--- TASK INPUT Enclosed Below ---
-- ==== Sys2Proof/Proofs/ReadSequence.lean ====
section
/-! SUPPORT. READ as one sequence (40_protocol_engine.md R82) against its micro-steps (R84), whatever its
pins and its stretched pulses do: each loop of the sequence by induction on the pulses it still owes. -/

namespace Sys2Proof.Machine

open Sys2Proof.Safety

/-! ### A READ that runs on -/

/-- With no event between its pulses the READ presented in `s` has come to the STEP `(p, k)` in `u`, by its acceptance and `n` whole pulses. -/
structure RunsOn (s : State) (p : Phase) (k n : Nat) (u : State) : Prop where
  run : Reaches (n + 1) s u
  legal : u.cfg.legal = true
  quiet : u.sched = []
  pins : u.pins ⊆ s.pins
  fault : u.block.fault = false
  gain : u.block.gain = s.block.gain
  phase : u.block.phase = p
  cnt : u.block.cnt.toNat = k
  pulses : u.chip.pulses = n

/-- The sequence ends in a state of which `P` holds, or where one of the pins of `s` fails, in a state that
the micro-steps reach too, within `m` steps from `s`. -/
inductive EndsAs (s : State) (m : Nat) (P : State → Prop) : Except State State → Prop
  | ok (v : State) (post : P v) : EndsAs s m P (.ok v)
  | error (e : State) (k : Nat) (le : k ≤ m) (run : Reaches k s e) (fails : true ∈ s.pins) :
      EndsAs s m P (.error e)

section
variable {s u : State} {p : Phase} {k n : Nat} (h : RunsOn s p k n u)
include h

theorem RunsOn.microTurn (hb : p ≠ .idle) : Safety.microTurn u = true := by
  simp [Safety.microTurn, agentsTurn, busy, h.legal, h.quiet, h.fault, h.phase, hb]

theorem RunsOn.takeEvent_eq : takeEvent u = u := takeEvent_nil u h.quiet

/-- A pulse in which a primitive fails ends the sequence and the run alike. -/
theorem RunsOn.ends_failed {e : State} {m : Nat} {P : State → Prop} (he : step u = .next e)
    (hf : PulseFailed u e) (hm : n + 2 ≤ m) : EndsAs s m P (.error e) :=
  .error e (n + 2) hm (h.run.snoc he) (h.pins hf.failed)

end

/-! ### Pulse by pulse -/

section
variable {s u : State} {k n : Nat}

/-- A data pulse of the sequence is the micro-step that owes it. -/
theorem RunsOn.dataPulse_cases (h : RunsOn s .reading k n u) (hk : k < 24) :
    (∃ e, dataPulse u = .error e ∧ step u = .next e ∧ PulseFailed u e) ∨
    (dataPulse u = .ok ((wholeDataPulse u).chip.din, wholeDataPulse u) ∧
      step u = .next (dataNext u)) := by
  have hc : u.block.cnt.toNat < dataPulses := by rw [h.cnt]; exact hk
  rw [step_reading (h.microTurn (by decide)) h.phase, h.takeEvent_eq, dataStep, if_pos hc]
  rcases Machine.dataPulse_cases u with ⟨e, he, hf⟩ | hok
  · exact .inl ⟨e, he, by rw [he], hf⟩
  · exact .inr ⟨hok, by rw [hok]; rfl⟩

/-- A control pulse of the sequence is the micro-step that owes it. -/
theorem RunsOn.ctrlPulse_cases (h : RunsOn s .gainPulsing k n u) (hk : k < pulseCount s.block.gain) :
    (∃ e, ctrlPulse u = .error e ∧ step u = .next e ∧ PulseFailed u e) ∨
    (ctrlPulse u = .ok (wholeCtrlPulse u) ∧ step u = .next (ctrlNext u)) := by
  have hc : u.block.cnt.toNat < pulseCount u.block.gain := by rw [h.cnt, h.gain]; exact hk
  rw [step_gainPulsing (h.microTurn (by decide)) h.phase, h.takeEvent_eq, ctrlStep, if_pos hc]
  rcases Machine.ctrlPulse_cases u with ⟨e, he, hf⟩ | hok
  · exact .inl ⟨e, he, by rw [he], hf⟩
  · exact .inr ⟨hok, by rw [hok]; rfl⟩

/-- A whole data pulse goes on with the READ, STEP being as the table of R84 says. -/
theorem RunsOn.of_dataPulse {p : Phase} {k' : Nat} (h : RunsOn s .reading k n u)
    (ht : step u = .next (dataNext u)) (hp : (dataNext u).block.phase = p)
    (hc : (dataNext u).block.cnt.toNat = k') : RunsOn s p k' (n + 1) (dataNext u) where
  run := h.run.snoc ht
  legal := by simpa [dataNext] using h.legal
  quiet := by simpa [dataNext] using h.quiet
  pins := by simpa [dataNext] using List.Subset.trans (List.drop_subset 3 u.pins) h.pins
  fault := by simpa [dataNext] using h.fault
  gain := by simpa [dataNext] using h.gain
  phase := hp
  cnt := hc
  pulses := by simp [h.pulses]

theorem RunsOn.dataNext (h : RunsOn s .reading k n u) (ht : step u = .next (dataNext u))
    (hk : k < 23) : RunsOn s .reading (k + 1) (n + 1) (dataNext u) := by
  have hcnt := h.cnt
  obtain ⟨hp, hc⟩ := dataNext_step_lt (s := u) (by omega)
  refine h.of_dataPulse ht hp ?_
  rw [hc, BitVec.toNat_add, BitVec.toNat_ofNat]
  omega

theorem RunsOn.dataNext_last (h : RunsOn s .reading 23 n u)
    (ht : step u = .next (Machine.dataNext u)) :
    RunsOn s .gainPulsing 0 (n + 1) (Machine.dataNext u) := by
  have hcnt := h.cnt
  obtain ⟨hp, hc⟩ := dataNext_step_last (s := u) (by omega)
  exact h.of_dataPulse ht hp (by rw [hc]; rfl)

theorem RunsOn.ctrlNext (h : RunsOn s .gainPulsing k n u) (ht : step u = .next (ctrlNext u))
    (hk : k < pulseCount s.block.gain) : RunsOn s .gainPulsing (k + 1) (n + 1) (ctrlNext u) where
  run := h.run.snoc ht
  legal := by simpa [Machine.ctrlNext] using h.legal
  quiet := by simpa [Machine.ctrlNext] using h.quiet
  pins := by simpa [Machine.ctrlNext] using List.Subset.trans (List.drop_subset 2 u.pins) h.pins
  fault := by simpa [Machine.ctrlNext] using h.fault
  gain := by simpa [Machine.ctrlNext] using h.gain
  phase := rfl
  cnt := by
    have hgain : s.block.gain.toNat < 4 := s.block.gain.isLt
    rw [pulseCount] at hk
    simp only [Machine.ctrlNext, afterCtrl_block, wholeCtrlPulse_block_cnt, BitVec.toNat_add,
      BitVec.toNat_ofNat, h.cnt]
    omega
  pulses := by simp [Machine.ctrlNext, h.pulses]

end

/-! ### The loops -/

section
variable {s u : State} {k : Nat}

/-- The data pulses still owed lead to the first control pulse, or to a PinFault. -/
theorem dataPulseLoop_ends (n : Nat) (h : RunsOn s .reading k k u) (hk : k + n = 23) :
    EndsAs s 25 (RunsOn s .gainPulsing 0 24) (dataPulseLoop (n + 1) u) := by
  induction n generalizing k u with
  | zero =>
    obtain rfl : k = 23 := hk
    rw [dataPulseLoop]
    rcases h.dataPulse_cases (by omega) with ⟨e, he, hstep, hf⟩ | ⟨hok, hstep⟩
    · rw [he]
      exact h.ends_failed hstep hf (by omega)
    · rw [hok]
      exact .ok _ (h.dataNext_last hstep)
  | succ n ih =>
    rw [dataPulseLoop]
    rcases h.dataPulse_cases (by omega) with ⟨e, he, hstep, hf⟩ | ⟨hok, hstep⟩
    · rw [he]
      exact h.ends_failed hstep hf (by omega)
    · rw [hok]
      exact ih (h.dataNext hstep (by omega)) (by omega)

/-- The control pulses still owed lead to the completion, or to a PinFault. -/
theorem ctrlPulseLoop_ends (n : Nat) (h : RunsOn s .gainPulsing k (24 + k) u)
    (hk : k + n = pulseCount s.block.gain) :
    EndsAs s (25 + pulseCount s.block.gain)
      (RunsOn s .gainPulsing (pulseCount s.block.gain) (24 + pulseCount s.block.gain))
      (ctrlPulseLoop n u) := by
  induction n generalizing k u with
  | zero =>
    obtain rfl : k = pulseCount s.block.gain := hk
    exact .ok u h
  | succ n ih =>
    rw [ctrlPulseLoop]
    rcases h.ctrlPulse_cases (by omega) with ⟨e, he, hstep, hf⟩ | ⟨hok, hstep⟩
    · rw [he]
      exact h.ends_failed hstep hf (by omega)
    · rw [hok]
      exact ih (h.ctrlNext hstep (by omega)) (by omega)

end

/-! ### The whole sequence -/

section
variable {s : State} (hc : s.cfg.legal = true) (hq : s.sched = []) (hw : presents s 0x20#8 = true)
include hc hq hw

/-- The acceptance of READ is the sequence's first step (R81). -/
theorem beginRead_runsOn : RunsOn s .reading 0 0 (beginRead (acceptCommand s)) := by
  have ha : agentsTurn s = true := by simp [agentsTurn, hc, hq]
  have hstep : step s = .next (beginRead (acceptCommand s)) := by
    rw [step_accepts (accepts_of_decode ha hw (i := .read) rfl), takeEvent_nil s hq]
    rfl
  have hnf : s.block.fault = false := (canAccept_parts (presents_parts hw).1).2
  exact {
    run := .snoc (.zero s) hstep, legal := hc, quiet := hq, pins := List.Subset.refl _, fault := hnf
    gain := rfl, phase := rfl, cnt := rfl, pulses := rfl }

/-- The sequence ends in the completion of a READ whose whole frame has run, or in a PinFault. -/
theorem readSequence_ends :
    EndsAs s (25 + pulseCount s.block.gain)
      (fun t => ∃ v, t = completeRead v ∧
        RunsOn s .gainPulsing (pulseCount s.block.gain) (24 + pulseCount s.block.gain) v)
      (readSequence (acceptCommand s)) := by
  have hdata := dataPulseLoop_ends 23 (beginRead_runsOn hc hq hw) rfl
  rw [readSequence, dataPulses, acceptCommand_block]
  generalize dataPulseLoop 24 (beginRead (acceptCommand s)) = r at hdata
  cases hdata with
  | error e k le run fails => exact .error e k (by omega) run fails
  | ok u hu =>
    have hctrl := ctrlPulseLoop_ends _ hu (Nat.zero_add _)
    dsimp only
    generalize ctrlPulseLoop (pulseCount s.block.gain) u = r at hctrl
    cases hctrl with
    | error e k le run fails => exact .error e k le run fails
    | ok v hv => exact .ok _ ⟨v, rfl, hv⟩

end

/-- After its last pulse the READ completes in the next step, the last of a READ's steps (R88). -/
theorem RunsOn.completes {s v : State}
    (h : RunsOn s .gainPulsing (pulseCount s.block.gain) (24 + pulseCount s.block.gain) v) :
    Reaches (readSteps s.block.gain) s (completeRead v) := by
  have hn : readSteps s.block.gain = 24 + pulseCount s.block.gain + 1 + 1 := rfl
  have hstep := step_complete (h.microTurn (by decide)) h.phase (by rw [h.cnt, h.gain])
  rw [h.takeEvent_eq] at hstep
  exact hn ▸ h.run.snoc hstep

/-- Settles O28: by how the sequence can end. -/
theorem microStepsRefineTheWholeRead : Obligations.MicroStepsRefineTheWholeRead := by
  intro s hc hq hw
  have hends := readSequence_ends hc hq hw
  refine ⟨fun t ht => ?_, fun e he => ?_⟩
  · rw [ht] at hends
    cases hends with
    | ok _ post =>
      obtain ⟨v, rfl, hv⟩ := post
      exact hv.completes
  · rw [he] at hends
    cases hends with
    | error _ k le run _ =>
      have hn : readSteps s.block.gain = 24 + pulseCount s.block.gain + 2 := rfl
      exact ⟨k, by omega, run⟩

/-- Settles O30: with no failing pin in the script the sequence can end in its completion only. -/
theorem everyReadRunsItsWholeFrame : Obligations.EveryReadRunsItsWholeFrame := by
  intro s hc hq hp hw
  have hends := readSequence_ends hc hq hw
  generalize readSequence (acceptCommand s) = r at hends
  cases hends with
  | error _ _ _ _ fails => rw [hp] at fails; cases fails
  | ok _ post =>
    obtain ⟨v, rfl, hv⟩ := post
    exact ⟨_, hv.completes, by simp, by simp [hv.fault], by simp [hv.pulses, pulseCount],
      by simp [pattern], by simp [hv.gain]⟩

end Sys2Proof.Machine
end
--- End of Enclosed TASK INPUT ---
Taking the material above, extract exactly and only the lines from the line with "have hstep : step" to the line with "(readSequence (acceptCommand s)) := by", inclusive of both.

  have hstep : step s = .next (beginRead (acceptCommand s)) := by
    rw [step_accepts (accepts_of_decode ha hw (i := .read) rfl), takeEvent_nil s hq]
    rfl
  have hnf : s.block.fault = false := (canAccept_parts (presents_parts hw).1).2
  exact {
    run := .snoc (.zero s) hstep, legal := hc, quiet := hq, pins := List.Subset.refl _, fault := hnf
    gain := rfl, phase := rfl, cnt := rfl, pulses := rfl }

/-- The sequence ends in the completion of a READ whose whole frame has run, or in a PinFault. -/
theorem readSequence_ends :
    EndsAs s (25 + pulseCount s.block.gain)
      (fun t => ∃ v, t = completeRead v ∧
        RunsOn s .gainPulsing (pulseCount s.block.gain) (24 + pulseCount s.block.gain) v)
      (readSequence (acceptCommand s)) := by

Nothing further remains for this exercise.